Something strange and ugly is happening in Los Angeles, although you don't hear Mayor Antonio Villaraigosa speaking much about it. On Tuesday, the National Fair Housing Commission visits Los Angeles to hold a hearing on the foreclosure crisis. According to the commission's press release, “Forty years after the enactment of the Fair Housing Act in 1968, significant housing discrimination still exists in Los Angeles and across the country.”

These are powerful words, especially when they're followed up with this sentence: “Los Angeles is among the hardest hit cities in the current foreclosure crisis, and the commission will examine cases of discriminatory and predatory lending, the federal enforcement of fair housing laws, and the state of fair housing in the region.”

The Washington D.C.-based commission has two, political heavy weights coming into town on its behalf: former Department of Housing and Urban Development secretaries Jack Kemp (a Republican) and Henry Cisneros (a Democrat).
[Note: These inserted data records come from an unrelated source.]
-- ==== Sys2Proof/Machine/Complete.lean ====
section
/-! DEFINITION. The completion of flagged instructions (R41, R42) and of waiting instructions (R74, R201): which operation
performs, what its completion writes and shows the cones, and what a thread that waits tests. -/

namespace Sys2Proof.Machine
open Sys2Proof

/-! ### Flagged operations -/

/-- Flags from their bits in FXF (R119). -/
def bitsFlags (n : Nat) : Flags := { nv := bit n 0, dz := bit n 1, ovf := bit n 2, uf := bit n 3, nx := bit n 4 }
/-- The value of the words of a result, the first lowest. -/
def wordsVal (ws : List (Nat × Word)) : Nat := ws.foldr (fun w a => w.2.toNat + 2 ^ 32 * a) 0
/-- What the completion of an operation shows the cones (R385, R387, R389). -/
def doneEvents (o : Op) (ws : List (Nat × Word)) : List ConeEv :=
  let v := wordsVal ws
  match o.i with
  | .ld _ q => [.mem 0 (some (spaceNum q.space)) o.ea (o.ea + o.len - 1) (some (v, o.len))]
  | .xread _ q =>
    let w := if q.wide then 8 else 4
    [.mem 0 (some (spaceNum (chipOr q.chip))) o.ea (o.ea + w - 1) (some (v, w)),
      .exc (match excEvent f32 1 (v % 2 ^ 32) (bitsFlags o.fx) with | .exc c _ => c | _ => 0) (v % 2 ^ 64)]
  | .attr .. => [.exc (match excEvent f32 ws.length v (bitsFlags o.fx) with | .exc c _ => c | _ => 0) (v % 2 ^ 64)]
  | _ => []

/-- A performed operation completes: registers, FXF, its flag, and the cones (R41, R119, R389). -/
def State.finishOp (s : State) (tm : Team) (i : Nat) (o : Op) (ws : List (Nat × Word)) : State :=
  let s1 := s.modThr tm.id i fun t => (((t.opWrites s.tick o ws).raiseFx o.fx).retire o)
  (doneEvents o ws).foldl (fun s e =>
    s.observe tm.id i { ev := e, op := o.word.toNat / 2 ^ 56, iaddr := o.iaddr, ord := o.ord }) s1

/-- An operation in flight performs, or goes on towards it. -/
def State.performOp (s : State) (tm : Team) (i : Nat) (t : Thread) (o : Op) (p : PerformOp) : State :=
  match o.i with
  | .ld _ q => s.performLd tm i t q o p
  | .st .. | .stt .. | .atom .. | .red .. | .atomcas .. => s.performPlain tm i t o p
  | .xadd .. | .xclr .. | .xclrLine .. => s.performX tm i t o
  | .xread _ q => s.performXread tm i t q o
  | .glaze _ q => s.performGlaze tm i t q o
  | .glzins _ q => s.performGlzins tm i t q o
  | .glzq _ q => s.performGlzq tm i t q o
  | .bari .. | .bara .. | .bart .. | .bartPoison .. | .barp .. => s.performBar tm i t o
  | .qcfgSet .. | .qcfgGrant .. | .qcfgStat .. | .qcfgOff .. | .qtry .. => s.performQueue tm i t o
  | .sqadd .. | .sqrd .. => s.performCtr tm i t o
  | .pref _ q => s.performPref tm i o q
  | .cflushL1 .. | .cflushClean .. | .cflushInval .. | .cflushTlb .. | .cflushAsid .. | .cflushCtx .. =>
    s.performFlush tm i o
  | .feset .. => s.performFe tm i t o true
  | .feclr .. => s.performFe tm i t o false
  | .tload _ q => s.performTload tm i t q.slot.val o p
  | .chkt _ q => s.performChkt tm i t o q.d
  | .sort .. => s.performSort tm i t o
  | .mmwake _ m => s.performMmwake tm i m.val o
  | .mmstat _ q => s.performMmstat tm i q o
  | .rast .. => s.performRast tm i t o
  | .attr _ q => s.performAttr tm i t q o p
  | .flcfgSet _ q => s.performFlset tm i t q o p
  | .flcfgGrow _ n => s.performFlgrow tm i t n.val o p
  | .flins .. | .flres .. | .flresClr .. | .flrd .. => s.performTarget tm i t o
  | .splat .. => s.performSplat tm i t o
  | .raybox _ q => s.performRay tm i t q.d.val rayboxOut o p
  | .raytri _ q => s.performRay tm i t q.d.val raytriOut o p
  | .launch .. => s.performLaunch tm i t o p
  | .wgemit .. => s.performWgemit tm i t o
  | .wgdone _ q => s.performWgdone tm i t q o
  | .quiesceArm .. | .quiesceRd .. => s.performQuiesce tm i o
  | .dqpush .. | .dqpop .. | .dqsteal .. => s.performDeque tm i t o p.pick
  | .coneset .. | .inspr .. | .inspw .. | .step .. => s.performDebug tm i o
  | _ => s

/-- A write or atomic of a stopped thread may still perform (R368). -/
def performsStopped : Instr → Bool
  | .st .. | .stt .. | .atom .. | .red .. | .atomcas .. | .xadd .. | .xclr .. | .xclrLine .. => true
  | _ => false
/-- A fixed-latency result that is still to be written stands at a destination of the operation. -/
def Thread.wbBlocks (t : Thread) (o : Op) : Bool := t.wb.any fun e => e.v.any fun w => o.dst.contains w.1
/-- A debug instruction writes its predicate when it completes (R401). -/
def isDebugOp : Instr → Bool
  | .coneset .. | .inspr .. | .inspw .. | .step .. => true
  | _ => false

/-- FLAGGED_COMPLETION (R41, R42): the operation performs; once it has, one of its registers is written before the others,
or it completes. -/
def execFlaggedCompletion (p : PerformOp) (s : State) : Out :=
  match s.team? p.team, s.thr? p.team p.thr, s.op? p.team p.thr p.id with
  | some tm, some t, some o =>
    if t.status = .stopped then .next (if o.res.isNone ∧ performsStopped o.i then s.performOp tm p.thr t o p else s)
    else if t.wbBlocks o then .next s
    else match o.res, p.only with
      | some ws, some r => .next (s.modThr p.team p.thr fun t => t.putV (ws.filter fun w => w.1 == r.val && o.dst.contains w.1))
      | some ws, none => .next (if isDebugOp o.i then s.performDebug tm p.thr o else s.finishOp tm p.thr o ws)
      | none, _ => .next (s.performOp tm p.thr t o p)
  | _, _, _ => .next s

/-! ### Waiting instructions -/

/-- The wait is the oldest of its thread. -/
def Thread.firstWait (t : Thread) (o : Op) : Bool := t.waits.all fun q => o.id ≤ q.id

/-- A control-flow instruction that drains first: its effect once nothing is in flight (R84, R378, R382). -/
def State.afterDrain (s : State) (tm : Team) (i : Nat) (t : Thread) (o : Op) (ready : Bool) (eff : Op → State → State) : State :=
  if ready && t.firstWait o then eff o (s.endWait tm.id i o 8) else s.markWaited tm.id i o.id

/-- A waiting instruction issues again for its thread alone, as the word in hand of a clause of its own: it reads its guard and
its operands anew (R374, R396). -/
def State.issueAgain (s : State) (id i : Nat) (o : Op) : State :=
  match s.team? id, s.thr? id i with
  | some tm, some t =>
    let x : Issue :=
      { id := s.nextId, team := id, crew := t.crew, ca := o.iaddr - 8, hdr := 0, words := [o.word], idx := 0, now := 0
        t0 := s.coreCc tm.core, members := [i], stalled := [], held := false, late := false }
    let s1 := { s with nextId := s.nextId + 1, issues := x :: s.issues }
    let r : Out := match o.i with
      | .barw c q => execBarw c q s1
      | .qpush c q => execQpush c q s1
      | .qpop c q => execQpop c q s1
      | .sqwait c q => execSqwait c q s1
      | .cpwait c n => execCpwait c n s1
      | .chkw c q => execChkw c q s1
      | .oenter c => execOenter c s1
      | .resume c q => execResume c q s1
      | .resumeSvc c => execResumeSvc c s1
      | _ => .next s1
    match r with
    | .next s2 => { s2 with issues := s2.issues.filter fun y => y.id != x.id }
    | _ => s
  | _, _ => s
/-- The waiting instructions at which a thread was restored, or released from a halt, issue again in program order (R374,
R396). -/
def State.reissue (s : State) (id i : Nat) : State :=
  match s.thr? id i with
  | none => s
  | some t =>
    let s1 := s.modThr id i fun t => { t with waits := t.waits.filter fun o => !o.redo }
    ((t.waits.filter fun o => o.redo).foldl (fun s o => s.issueAgain id i o) s1).commitEnd id i

/-- A waiting thread tests its wait again (R74, R201). -/
def State.retryWait (s : State) (tm : Team) (i : Nat) (t : Thread) (cr : Crew) (o : Op) : State :=
  if o.redo then s.reissue tm.id i else
  match o.i with
  | .nop .. =>
    if o.stage = 0 then (if s.psrWritten tm.asid o.ea then s.dropWait tm.id i o.id else s)
    else if t.drained then s.endWait tm.id i o 8 else s
  | .barw _ q => s.retryBarw tm i t q o
  | .qpush .. | .qpop .. => s.retryQueue tm i t o
  | .sqwait _ q => s.retrySqwait tm i t q o
  | .fenceRel _ sc => s.retryFence tm i t o true false sc
  | .fenceAcq _ sc => s.retryFence tm i t o false true sc
  | .fenceAr _ sc => s.retryFence tm i t o true true sc
  | .waitm _ => s.retryWaitm tm i t o
  | .cpwait _ n => s.retryCpwait tm i t n.val o
  | .chkw .. => s.retryChkw tm i t o
  | .oenter _ => s.retryOenter tm i t o
  | .oleave _ => s.retryOleave tm i t o
  | .join _ j =>
    if t.accessesDone o.id && t.firstWait o then (s.dropWait tm.id i o.id).arrive tm.id i j.val (s.teamBanks tm.id) else s
  | .exit _ => s.afterDrain tm i t o (exitReady cr t) fun _ s => s.endThread tm.id i
  | .trap _ q => s.afterDrain tm i t o t.drained fun o s => s.softTrap tm.id i q o
  | .tretRec _ => s.afterDrain tm i t o t.drained fun o s => s.tretServe .record tm.id i o
  | .tretNext _ => s.afterDrain tm i t o t.drained fun o s => s.tretServe .next tm.id i o
  | .tretKill _ => s.afterDrain tm i t o t.drained fun o s => s.tretServe .kill tm.id i o
  | .tretTerm _ v => s.afterDrain tm i t o t.drained fun o s => s.tretTerm v tm.id i o
  | .resume _ q => if t.firstWait o then s.retryResume tm i t cr (resumeArgs q) o else s
  | .resumeSvc _ => if t.firstWait o then s.retryResume tm i t cr resumeSvcArgs o else s
  | _ => s

/-- The thread tests its waits: it is not issuing, halted or to take a fault, and neither a save nor a halt stops it there
(R369, R393), which they never do to a system-crew thread (R366). -/
def State.mayRetry (s : State) (tm : Team) (t : Thread) (o : Op) : Bool :=
  (t.status == .ready || (o.isDrain && t.status.endsClause && t.status != .issuing)) && !t.isHalted && t.late.isEmpty && 
    !(haltsInPlace o && t.crew != 7 && (s.savingTeam tm || t.dbg.req.isSome))

/-- What a waiting instruction waits for holds (R213, R220, R221, R224, R175, R307, R381); CPWAIT and CHKW show no BANKED. -/
def State.condMet (s : State) (tm : Team) (t : Thread) (o : Op) : Bool :=
  match o.i with
  | .barw .. => s.poisoned o.key 16 || (barwTest (s.barObj o.key) (o.vals.getD 1 0)).isSome
  | .qpush _ q => tm.qRoom q.q.val
  | .qpop _ q => tm.qOcc q.q.val != 0
  | .sqwait .. => decide (o.vals.getD 2 0 ≤ s.counter (o.vals.getD 1 0))
  | .waitm .. => match t.mon with | some m => m.event.isSome | none => true
  | .oenter .. => match t.frag with | some f => sectionFree tm f | none => true
  | .resume .. | .resumeSvc .. => o.stage == 1 && decide (o.vals.getD 2 0 ≤ s.counter (o.vals.getD 1 0))
  | _ => false
/-- There is room for an instruction that waits before it issues (R229, R267, R323, R351). -/
def State.hasRoom (s : State) (tm : Team) (t : Thread) : Instr → Bool
  | .cpl .. => !t.batchFull
  | .mmx .. | .mmzero .. | .mmld .. | .mmst .. | .mmrd .. => tm.q0.length < 16
  | .splat .. => tm.splatsOpen < 16
  | .launch .. => !s.lotsFull
  | .wgemit _ o => match s.ctx? tm.asid, tm.crew? t.crew with
    | some c, some cr =>
      let n := srcVal cr.k t false o.a
      match (c.node n).desc with | some d => (c.node n).hasRoom d | none => false
    | _, _ => false
  | _ => false
/-- The members of a clause in issue for whose word room has come keep whether the core was banked as it came (R74). -/
def State.settleRoom (old s : State) (x : Issue) : Issue :=
  if x.stalled.isEmpty then x else
  match s.team? x.team, decode x.word.toNat with
  | some tm, .ok i =>
    { x with room := x.stalled.filterMap fun j => match tm.threads[j]? with
        | some t => if ¬ s.hasRoom tm t i then none else
          some ((x.room.find? fun r => r.1 == j).getD (j, old.bankedBut tm j))
        | none => none }
  | _, _ => x
/-- A move has taken the device from a state to the next: each wait whose condition has come to hold keeps whether its core
was banked at that moment (R74). -/
def State.settleWaits (old s : State) : State :=
  { s with issues := s.issues.map (State.settleRoom old s), teams := s.teams.map fun tm => { tm with threads := ((List.range tm.threads.length).zip tm.threads).map fun q =>
      { q.2 with waits := q.2.waits.map fun o =>
          if ¬ o.waited then o
          else if ¬ s.condMet tm q.2 o then { o with banked := none }
          else if o.banked.isSome then o else { o with banked := some (old.bankedBut tm q.1) } } } }

/-- WAITING_INSTRUCTION_COMPLETE (R74, R201). -/
def execWaitingInstructionComplete (p : PendRef) (s : State) : Out :=
  match s.team? p.team with
  | none => .next s
  | some tm =>
    match tm.threads[p.thr]? with
    | none => .next s
    | some t =>
      match t.waits.find? fun o => o.id == p.id, tm.crew? t.crew with
      | some o, some cr => .next (if s.mayRetry tm t o then s.retryWait tm p.thr t cr o else s)
      | _, _ => .next s

end Sys2Proof.Machine
end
It will be hosted by the Leadership Conference on Civil Rights Education Fund, the Lawyers' Committee for Civil Rights Under Law, the NAACP Legal Defense Fund & Educational Fund, and the National Fair Housing Alliance. The hearing itself will take place on Tuesday morning at 11 a.m. at the headquarters of the Mexican American Legal Defense and Educational Fund on Spring Street.

The hearing comes only four months after the United Nations, reportedly at the invitation of the United States government, sent a “special rapporteur” to eight American cities to investigate racism in the U.S. These cities included Washington D.C., New York, Chicago, Omaha, New Orleans, Miami, San Juan, Puerto Rico, and…Los Angeles. The investigator was Doudou Diene, who flew into L.A. for three days starting on May 28. That visit went largely unreported by the L.A. press, except for an “opinion” piece in the Los Angeles Times.

Diene has yet to release a report on his findings, and the National Fair Housing Commission will send out its findings and recommendations sometime in December. All in all, it's weird stuff when you consider these things are happening under the watch of L.A.'s first Latino mayor in over 100 hundred years. No word yet if Villaraigosa, who has strong connections to the Mexican American Legal Defense and Educational Fund, will testify at Tuesday's hearing.